FIRST and foremost, if you have’t read or heard anything, Pristin’s Kyla has been receiving a lot of backlash from netizens for her physical appearance, making comments on her figure, her thighs, her stomach, her everything. Their words, and I quote, are that “she looks fat,” and “she’s one of the biggest girls I have seen debut on stage.”
She’s 15 years old. F I F T E E N !
Anywho, netizens have decided it was a good idea to screencap images of Kyla and hashtag things like #obese or #fat on her images, to which a lot of people agree with the nasty comments made about her.
It has been reported that Kyla has withdrew from the group temporarily to receive treatment for an alleged injury she sustained while on promotion, but some netizens speculate she is taking the time off to avoid the public eye as she may be having depression from her negative backlash on her appearance. What does Anthony think of this entire issue?
For starters, as I mentioned in the disclaimer, Kyla is indeed a product of Pledis. Let’s say that Pledis is a Sephora store and they’re looking to promote a certain product and have it available for the customers to try and buy (us listeners). As a customer, would you not like your product to be as functional and as good (if not, better) than what is also being promoted in the store? For Kyla’s situation, I regrettably have to say that yes, she is quite big in terms of what you’d see for a typical FEMALE artist.

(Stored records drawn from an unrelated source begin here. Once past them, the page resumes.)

/-! ### The response of a port read: `respondByte` -/

@[simp] theorem respondByte_ctrl (v : Byte) (s : State) : (respondByte v s).ctrl = s.ctrl := rfl
@[simp] theorem respondByte_mask (v : Byte) (s : State) : (respondByte v s).mask = s.mask := rfl
@[simp] theorem respondByte_vblank (v : Byte) (s : State) : (respondByte v s).vblank = s.vblank := rfl
@[simp] theorem respondByte_sprite0 (v : Byte) (s : State) : (respondByte v s).sprite0 = s.sprite0 := rfl
@[simp] theorem respondByte_sprovf (v : Byte) (s : State) : (respondByte v s).sprovf = s.sprovf := rfl
@[simp] theorem respondByte_latch (v : Byte) (s : State) : (respondByte v s).latch = s.latch := rfl
@[simp] theorem respondByte_vaddr (v : Byte) (s : State) : (respondByte v s).vaddr = s.vaddr := rfl
@[simp] theorem respondByte_rbuf (v : Byte) (s : State) : (respondByte v s).rbuf = s.rbuf := rfl
@[simp] theorem respondByte_irq (v : Byte) (s : State) : (respondByte v s).irq = s.irq := rfl
@[simp] theorem respondByte_scanline (v : Byte) (s : State) : (respondByte v s).scanline = s.scanline := rfl
@[simp] theorem respondByte_cycle (v : Byte) (s : State) : (respondByte v s).cycle = s.cycle := rfl
@[simp] theorem respondByte_ticks (v : Byte) (s : State) : (respondByte v s).ticks = s.ticks := rfl
@[simp] theorem respondByte_pat (v : Byte) (s : State) : (respondByte v s).pat = s.pat := rfl
@[simp] theorem respondByte_nt (v : Byte) (s : State) : (respondByte v s).nt = s.nt := rfl
@[simp] theorem respondByte_pal (v : Byte) (s : State) : (respondByte v s).pal = s.pal := rfl
@[simp] theorem respondByte_diag (v : Byte) (s : State) : (respondByte v s).diag = s.diag := rfl
@[simp] theorem respondByte_edges (v : Byte) (s : State) : (respondByte v s).edges = s.edges := rfl
@[simp] theorem respondByte_cart (v : Byte) (s : State) : (respondByte v s).cart = s.cart := rfl
@[simp] theorem respondByte_resp (v : Byte) (s : State) : (respondByte v s).resp = v.setWidth 32 := rfl
@[simp] theorem respondByte_hooks (v : Byte) (s : State) : (respondByte v s).hooks = s.hooks := rfl

/-! ### The response 0: `respondZero` -/

@[simp] theorem respondZero_ctrl (s : State) : (respondZero s).ctrl = s.ctrl := rfl
@[simp] theorem respondZero_mask (s : State) : (respondZero s).mask = s.mask := rfl
@[simp] theorem respondZero_vblank (s : State) : (respondZero s).vblank = s.vblank := rfl
@[simp] theorem respondZero_sprite0 (s : State) : (respondZero s).sprite0 = s.sprite0 := rfl
@[simp] theorem respondZero_sprovf (s : State) : (respondZero s).sprovf = s.sprovf := rfl
@[simp] theorem respondZero_latch (s : State) : (respondZero s).latch = s.latch := rfl
@[simp] theorem respondZero_vaddr (s : State) : (respondZero s).vaddr = s.vaddr := rfl
@[simp] theorem respondZero_rbuf (s : State) : (respondZero s).rbuf = s.rbuf := rfl
@[simp] theorem respondZero_irq (s : State) : (respondZero s).irq = s.irq := rfl
@[simp] theorem respondZero_scanline (s : State) : (respondZero s).scanline = s.scanline := rfl
@[simp] theorem respondZero_cycle (s : State) : (respondZero s).cycle = s.cycle := rfl
@[simp] theorem respondZero_ticks (s : State) : (respondZero s).ticks = s.ticks := rfl
@[simp] theorem respondZero_pat (s : State) : (respondZero s).pat = s.pat := rfl
@[simp] theorem respondZero_nt (s : State) : (respondZero s).nt = s.nt := rfl
@[simp] theorem respondZero_pal (s : State) : (respondZero s).pal = s.pal := rfl
@[simp] theorem respondZero_diag (s : State) : (respondZero s).diag = s.diag := rfl
@[simp] theorem respondZero_edges (s : State) : (respondZero s).edges = s.edges := rfl
@[simp] theorem respondZero_cart (s : State) : (respondZero s).cart = s.cart := rfl
@[simp] theorem respondZero_resp (s : State) : (respondZero s).resp = 0 := rfl
@[simp] theorem respondZero_hooks (s : State) : (respondZero s).hooks = s.hooks := rfl

/-! ### Raising the request: `raiseIrq` -/

@[simp] theorem raiseIrq_ctrl (s : State) : (raiseIrq s).ctrl = s.ctrl := rfl
@[simp] theorem raiseIrq_mask (s : State) : (raiseIrq s).mask = s.mask := rfl
@[simp] theorem raiseIrq_vblank (s : State) : (raiseIrq s).vblank = s.vblank := rfl
@[simp] theorem raiseIrq_sprite0 (s : State) : (raiseIrq s).sprite0 = s.sprite0 := rfl
@[simp] theorem raiseIrq_sprovf (s : State) : (raiseIrq s).sprovf = s.sprovf := rfl
@[simp] theorem raiseIrq_latch (s : State) : (raiseIrq s).latch = s.latch := rfl
@[simp] theorem raiseIrq_vaddr (s : State) : (raiseIrq s).vaddr = s.vaddr := rfl
@[simp] theorem raiseIrq_rbuf (s : State) : (raiseIrq s).rbuf = s.rbuf := rfl
@[simp] theorem raiseIrq_irq (s : State) : (raiseIrq s).irq = true := rfl
@[simp] theorem raiseIrq_scanline (s : State) : (raiseIrq s).scanline = s.scanline := rfl
@[simp] theorem raiseIrq_cycle (s : State) : (raiseIrq s).cycle = s.cycle := rfl
@[simp] theorem raiseIrq_ticks (s : State) : (raiseIrq s).ticks = s.ticks := rfl
@[simp] theorem raiseIrq_pat (s : State) : (raiseIrq s).pat = s.pat := rfl
@[simp] theorem raiseIrq_nt (s : State) : (raiseIrq s).nt = s.nt := rfl
@[simp] theorem raiseIrq_pal (s : State) : (raiseIrq s).pal = s.pal := rfl
@[simp] theorem raiseIrq_diag (s : State) : (raiseIrq s).diag = s.diag := rfl
@[simp] theorem raiseIrq_edges (s : State) : (raiseIrq s).edges = s.edges := rfl
@[simp] theorem raiseIrq_cart (s : State) : (raiseIrq s).cart = s.cart := rfl
@[simp] theorem raiseIrq_resp (s : State) : (raiseIrq s).resp = s.resp := rfl
@[simp] theorem raiseIrq_hooks (s : State) : (raiseIrq s).hooks = s.hooks := rfl

/-! ### Consuming the request: `acknowledgeIrq` -/

@[simp] theorem acknowledgeIrq_ctrl (s : State) : (acknowledgeIrq s).ctrl = s.ctrl := rfl
@[simp] theorem acknowledgeIrq_mask (s : State) : (acknowledgeIrq s).mask = s.mask := rfl
@[simp] theorem acknowledgeIrq_vblank (s : State) : (acknowledgeIrq s).vblank = s.vblank := rfl
@[simp] theorem acknowledgeIrq_sprite0 (s : State) : (acknowledgeIrq s).sprite0 = s.sprite0 := rfl
@[simp] theorem acknowledgeIrq_sprovf (s : State) : (acknowledgeIrq s).sprovf = s.sprovf := rfl
@[simp] theorem acknowledgeIrq_latch (s : State) : (acknowledgeIrq s).latch = s.latch := rfl
@[simp] theorem acknowledgeIrq_vaddr (s : State) : (acknowledgeIrq s).vaddr = s.vaddr := rfl
@[simp] theorem acknowledgeIrq_rbuf (s : State) : (acknowledgeIrq s).rbuf = s.rbuf := rfl
@[simp] theorem acknowledgeIrq_irq (s : State) : (acknowledgeIrq s).irq = false := rfl
@[simp] theorem acknowledgeIrq_scanline (s : State) : (acknowledgeIrq s).scanline = s.scanline := rfl
@[simp] theorem acknowledgeIrq_cycle (s : State) : (acknowledgeIrq s).cycle = s.cycle := rfl
@[simp] theorem acknowledgeIrq_ticks (s : State) : (acknowledgeIrq s).ticks = s.ticks := rfl
@[simp] theorem acknowledgeIrq_pat (s : State) : (acknowledgeIrq s).pat = s.pat := rfl
@[simp] theorem acknowledgeIrq_nt (s : State) : (acknowledgeIrq s).nt = s.nt := rfl
@[simp] theorem acknowledgeIrq_pal (s : State) : (acknowledgeIrq s).pal = s.pal := rfl
@[simp] theorem acknowledgeIrq_diag (s : State) : (acknowledgeIrq s).diag = s.diag := rfl
@[simp] theorem acknowledgeIrq_edges (s : State) : (acknowledgeIrq s).edges = s.edges := rfl
@[simp] theorem acknowledgeIrq_cart (s : State) : (acknowledgeIrq s).cart = s.cart := rfl
@[simp] theorem acknowledgeIrq_resp (s : State) : (acknowledgeIrq s).resp = s.resp := rfl
@[simp] theorem acknowledgeIrq_hooks (s : State) : (acknowledgeIrq s).hooks = s.hooks := rfl

/-! ### Beginning a step: `beginStep` -/

@[simp] theorem beginStep_ctrl (s : State) : (beginStep s).ctrl = s.ctrl := rfl
@[simp] theorem beginStep_mask (s : State) : (beginStep s).mask = s.mask := rfl
@[simp] theorem beginStep_vblank (s : State) : (beginStep s).vblank = s.vblank := rfl
@[simp] theorem beginStep_sprite0 (s : State) : (beginStep s).sprite0 = s.sprite0 := rfl
@[simp] theorem beginStep_sprovf (s : State) : (beginStep s).sprovf = s.sprovf := rfl
@[simp] theorem beginStep_latch (s : State) : (beginStep s).latch = s.latch := rfl
@[simp] theorem beginStep_vaddr (s : State) : (beginStep s).vaddr = s.vaddr := rfl
@[simp] theorem beginStep_rbuf (s : State) : (beginStep s).rbuf = s.rbuf := rfl
@[simp] theorem beginStep_irq (s : State) : (beginStep s).irq = s.irq := rfl
@[simp] theorem beginStep_scanline (s : State) : (beginStep s).scanline = s.scanline := rfl
@[simp] theorem beginStep_cycle (s : State) : (beginStep s).cycle = s.cycle := rfl
@[simp] theorem beginStep_ticks (s : State) : (beginStep s).ticks = s.ticks := rfl
@[simp] theorem beginStep_pat (s : State) : (beginStep s).pat = s.pat := rfl
@[simp] theorem beginStep_nt (s : State) : (beginStep s).nt = s.nt := rfl
@[simp] theorem beginStep_pal (s : State) : (beginStep s).pal = s.pal := rfl
@[simp] theorem beginStep_diag (s : State) : (beginStep s).diag = s.diag := rfl
@[simp] theorem beginStep_edges (s : State) : (beginStep s).edges = s.edges.tail := rfl
@[simp] theorem beginStep_cart (s : State) : (beginStep s).cart = s.cart := rfl
@[simp] theorem beginStep_resp (s : State) : (beginStep s).resp = 0 := rfl
@[simp] theorem beginStep_hooks (s : State) : (beginStep s).hooks = [] := rfl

I specifically draw attention to the word female. Why is that so? Most males in the industry don’t ever get pressured into looking a certain way in regards to their physical appearance. So long as you have abs, you rip your shirt off and gyrate your hips in a motion that makes it look like you’re humping the air (LEETEUK FROM BONAMANA ERA OH MY GOD YES), most people are satisfied. When it comes to women however, it seems your body needs to be slender, with minimum curvature and be as pale as snow, otherwise you don’t fit into the social standards for female KPOP artists.
Let’s compare this situation with Kyla to a male artist. Have you heard of Super Junior’s Shindong? He has been known to be the bigger artist when it came to male idols, and yet, most people gave him more slack. Why? Well he’s a member of one the most popular male groups to date, and, well, he’s a man. He even said it himself.

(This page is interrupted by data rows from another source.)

-- ==== Sys2Proof/Laws/Step.lean ====
section
/-! SUPPORT. What a step can do, said once (spec 30_encoding.md R71): RESET, one operation, or nothing. -/

namespace Sys2Proof.Machine

@[simp] theorem idleStep_beginStep (s : State) : idleStep (beginStep s) = beginStep s := rfl

/-- A step takes RESET, runs the operation its word decodes to, or is idle. -/
theorem step_cases {s t : State} (h : step s = .next t) :
    (∃ e rest, s.edges = e :: rest ∧ e.rst = true ∧ t = { State.reset with edges := rest, cart := s.cart }) ∨
    (∃ w rest i, s.edges = ⟨false, true, w⟩ :: rest ∧ decode w = .ok i ∧ exec i (beginStep s) = .next t) ∨
    t = beginStep s := by
  unfold step onEdge at h
  cases he : s.edges with
  | nil => exact .inr (.inr (by simpa [nextEdge, he, idleEdge] using h.symm))
  | cons e rest =>
    obtain ⟨r, v, w⟩ := e
    simp only [nextEdge, he, List.headD_cons] at h
    cases r with
    | true =>
      refine .inl ⟨_, rest, rfl, rfl, ?_⟩
      simpa [resetBlock, beginStep, he] using h.symm
    | false =>
      cases v with
      | false => exact .inr (.inr (by simpa using h.symm))
      | true =>
        cases hd : decode w with
        | error x => exact .inr (.inr (by simpa [hd] using h.symm))
        | ok i => exact .inr (.inl ⟨w, rest, i, rfl, hd, by simpa [hd] using h⟩)

/-- One more step of a run. -/
theorem run_succ (k : Nat) {s t : State} (h : step s = .next t) :
    Host.Core.run core (k + 1) s = Host.Core.run core k t := by
  have h' : core.step s = .next t := h
  simp only [Host.Core.run, h']

theorem run_one {s t : State} (h : step s = .next t) : Host.Core.run core 1 s = .next t := by
  rw [run_succ 0 h]; rfl

/-- A run and one more step at its end. -/
theorem run_snoc {k : Nat} {s t u : State} (h : Host.Core.run core k s = .next t) (h' : step t = .next u) :
    Host.Core.run core (k + 1) s = .next u := by
  induction k generalizing s with
  | zero => cases h; exact run_one h'
  | succ k ih =>
    cases hs : step s with
    | next v => rw [run_succ _ hs] at h ⊢; exact ih h
    | fault r => exact nomatch r
    | refused r =>
      have hc : core.step s = .refused r := hs
      simp only [Host.Core.run, hc] at h
      cases h

/-- WR_ADDR in explicit form (R114). -/
theorem exec_wrAddr_eq (d : Byte) (s : State) : exec (.wrAddr d) s = .next { s with
    vaddr := if s.latch then withLowHalf s.vaddr d else withHighHalf s.vaddr d
    latch := !s.latch
    resp := 0 } := by
  simp only [exec, execWrAddr, respondZero, respond]
  cases h : s.latch <;> simp

end Sys2Proof.Machine
end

“I can be bigger because I am a man. I shouldn’t have to change my weight based on other people’s opinions. However, you are a woman and you should be skinny otherwise nobody will like you.”
Please tell me what kind of bullfuckery this load of shit is? Let me start off saying Shindong that you are in NO position of saying ANYTHING like that to a woman. Her body, her choice, if what you are saying is true. IF you choose to be big, then by all means go for it. That should NOT stop any woman from doing the same, if that is what makes her happy. Secondly, what you said is sexist as it implies men are far more superior than women when it comes to body weight and body appearance. Why can a man be allowed to be bigger than the social norms, but a woman can’t?

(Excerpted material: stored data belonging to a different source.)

-- ==== Sys2Proof/Tests/Slice0.lean ====
section
/-! SUPPORT. The model's own tests. Expected values are those of spec/95_test_vectors.md; each comment names the vector. -/

namespace Sys2Proof.Tests

open Sys2Proof.Machine

/-! ### Well-formedness: one ill-formed term for each check -/

/-- R95: `p` is 0 to 7. -/
theorem test_wf_rd_port : (TraceOp.rd 8).wf = false ∧ (TraceOp.rd 7).wf = true := by decide
/-- R95: `p` is 0 to 7; R94: `d` is 0 to 255. -/
theorem test_wf_wr : (TraceOp.wr 8 0).wf = false ∧ (TraceOp.wr 0 256).wf = false ∧ (TraceOp.wr 7 255).wf = true := by decide
/-- R94: `ci` is 0 to 3, `ps` is 0 to 7. -/
theorem test_wf_color : (TraceOp.color 4 0).wf = false ∧ (TraceOp.color 0 8).wf = false ∧ (TraceOp.color 3 7).wf = true := by
  decide
/-- R94: `ti` is 0 or 1, `ps` is 0 to 7. -/
theorem test_wf_decode : (TraceOp.decode 2 0).wf = false ∧ (TraceOp.decode 0 8).wf = false ∧
    (TraceOp.decode 1 7).wf = true := by decide
/-- R95: `a` is 0 to 0xFFFF, `v` is a byte. -/
theorem test_wf_setAddr_poke : (TraceOp.setAddr 0x10000).wf = false ∧ (TraceOp.poke 0x10000 0).wf = false ∧
    (TraceOp.poke 0 256).wf = false ∧ (TraceOp.poke 0xFFFF 255).wf = true := by decide
/-- R95, conflict C10: `PEEK` is not defined at 0x3EFF modulo 2^15. -/
theorem test_wf_peek : (TraceOp.peek 0x10000).wf = false ∧ (TraceOp.peek 0x3EFF).wf = false ∧
    (TraceOp.peek 0xBEFF).wf = false ∧ (TraceOp.peek 0x3EFE).wf = true ∧ (TraceOp.peek 0x3F00).wf = true := by decide

/-! ### Decoding: words written out bit by bit from R72 and R75 (class, direction, port, data) -/

theorem test_decode_rdCtrl : decode 0b0000000000000000#16 = .ok .rdCtrl := by decide
theorem test_decode_rdMask : decode 0b0000000100000000#16 = .ok .rdMask := by decide
/-- V-ENC-2: the data bits of a read are ignored. -/
theorem test_decode_rdStatus : decode 0b0000001011111111#16 = .ok .rdStatus := by decide
theorem test_decode_rdOamaddr : decode 0b0000001100000000#16 = .ok .rdOamaddr := by decide
theorem test_decode_rdOamdata : decode 0b0000010000000000#16 = .ok .rdOamdata := by decide
theorem test_decode_rdScroll : decode 0b0000010100000000#16 = .ok .rdScroll := by decide
theorem test_decode_rdAddr : decode 0b0000011000000000#16 = .ok .rdAddr := by decide
/-- V-ENC-5. -/
theorem test_decode_rdData : decode 0b0000011100000000#16 = .ok .rdData := by decide
/-- V-ENC-6. -/
theorem test_decode_wrCtrl : decode 0b0000100010000000#16 = .ok (.wrCtrl 0x80) := by decide
/-- V-CTRL-5's word. -/
theorem test_decode_wrMask : decode 0b0000100100011110#16 = .ok (.wrMask 0x1E) := by decide
/-- V-NOP-7 to V-NOP-10's words. -/
theorem test_decode_wrStatus : decode 0b0000101011111111#16 = .ok (.wrStatus 0xFF) := by decide
theorem test_decode_wrOamaddr : decode 0b0000101100010000#16 = .ok (.wrOamaddr 0x10) := by decide
theorem test_decode_wrOamdata : decode 0b0000110000100000#16 = .ok (.wrOamdata 0x20) := by decide
theorem test_decode_wrScroll : decode 0b0000110100110000#16 = .ok (.wrScroll 0x30) := by decide
/-- V-ENC-3, V-ENC-4. -/
theorem test_decode_wrAddr : decode 0b0000111000111111#16 = .ok (.wrAddr 0x3F) := by decide
theorem test_decode_wrData : decode 0b0000111100000000#16 = .ok (.wrData 0x00) := by decide
/-- V-ENC-8, V-ENC-9: the low 12 bits are ignored. -/
theorem test_decode_tick : decode 0b0001101010111100#16 = .ok .tick := by decide
theorem test_decode_irqAck : decode 0b0010111111111111#16 = .ok .irqAck := by decide
/-- V-ENC-10, V-ENC-12. -/
theorem test_decode_color : decode 0b0011000000000101#16 = .ok (.color 1 1) ∧
    decode 0b0011111111100000#16 = .ok (.color 0 0) := by decide
/-- V-ENC-13, V-ENC-14. -/
theorem test_decode_decode : decode 0b0100000000001001#16 = .ok (.decode 1 1) ∧
    decode 0b0100111111110000#16 = .ok (.decode 0 0) := by decide
/-- V-ENC-15, V-ENC-16. -/
theorem test_decode_reserved : decode 0b0101000000000000#16 = .error .reservedClass ∧
    decode 0b1111111111111111#16 = .error .reservedClass := by decide
/-- The table's numbering: bit 0 is the least significant of the one word. -/
theorem test_decodeTableWord : decodeTableWord 16 0x0E21 = some (.wrAddr 0x21) ∧ decodeTableWord 16 0x5000 = none := by decide

/-! ### One step -/

/-- The state after one step that presents a word. -/
def after (w : Nat) (s : State) : State :=
  match step (s.withFetchWord 16 w) with
  | .next t => t
  | .fault f => nomatch f
  | .refused _ => s

/-- The start state of V-NOP. -/
def nopStart : State :=
  { State.reset with ctrl := 0xA5, mask := 0x5A, vblank := true, latch := true, vaddr := 0x1234, rbuf := 0xCD, irq := true }

/-- V-NOP-1 to V-NOP-6. -/
theorem test_nop_rdCtrl : after 0x0000 nopStart = nopStart := by decide
theorem test_nop_rdMask : after 0x0100 nopStart = nopStart := by decide
theorem test_nop_rdOamaddr : after 0x0300 nopStart = nopStart := by decide
theorem test_nop_rdOamdata : after 0x0400 nopStart = nopStart := by decide
theorem test_nop_rdScroll : after 0x0500 nopStart = nopStart := by decide
theorem test_nop_rdAddr : after 0x0600 nopStart = nopStart := by decide
/-- V-NOP-7 to V-NOP-10. -/
theorem test_nop_wrStatus : after 0x0AFF nopStart = nopStart := by decide
theorem test_nop_wrOamaddr : after 0x0B10 nopStart = nopStart := by decide
theorem test_nop_wrOamdata : after 0x0C20 nopStart = nopStart := by decide
theorem test_nop_wrScroll : after 0x0D30 nopStart = nopStart := by decide

/-- V-CTRL-3: enabling during vertical blank raises nothing. -/
theorem test_wrCtrl : after 0x0880 { State.reset with vblank := true } = { State.reset with vblank := true, ctrl := 0x80 } := by
  decide
/-- V-CTRL-5. -/
theorem test_wrMask : after 0x091E State.reset = { State.reset with mask := 0x1E } := by decide

/-- V-STAT-4. -/
theorem test_rdStatus : after 0x0200 { State.reset with vblank := true, rbuf := 0xBB, latch := true } =
    { State.reset with rbuf := 0xBB, resp := 0x9B } := by decide
/-- V-STAT-5: reading does not acknowledge. -/
theorem test_rdStatus_irq : (after 0x0200 { State.reset with vblank := true, irq := true }).irq = true := by decide

/-- V-ADDR-4: the low half is kept; bit 7 of the byte is not used (V-ADDR-3). -/
theorem test_wrAddr_high : after 0x0E3F { State.reset with vaddr := 0x1234 } =
      { State.reset with vaddr := 0x3F34, latch := true } ∧
    (after 0x0EBF State.reset).vaddr = 0x3F00 := by decide
/-- V-ADDR-5: the high half is kept. -/
theorem test_wrAddr_low : after 0x0EFF { State.reset with vaddr := 0x1234, latch := true } =
    { State.reset with vaddr := 0x12FF } := by decide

This is prime example of the double standards set on female artists like Kyla, which I’m not OK with. Yes, I will have to fully agree that her size is not appreciated as far as KPOP goes, since unfortunately, the standards are tall, slim and innocent looking. Kyla is tall, but not slim in the slightest. However, as a MEMBER OF SOCIETY AND AN INDIVIDUAL OF HER OWN RIGHT I think she has every right to manage her appearance the way she likes. Besides, as previously mentioned, she is only 15 years old, healthy at that. She is still growing and who knows how she’ll end up looking after she matures. Heck, she herself wouldn’t have a clue. If you’re that worried about her appearance more so than her actual stage presence and rapping abilities then you need to have a good sit down and reflect on yourself. As for the past or the future, none of it matters right now.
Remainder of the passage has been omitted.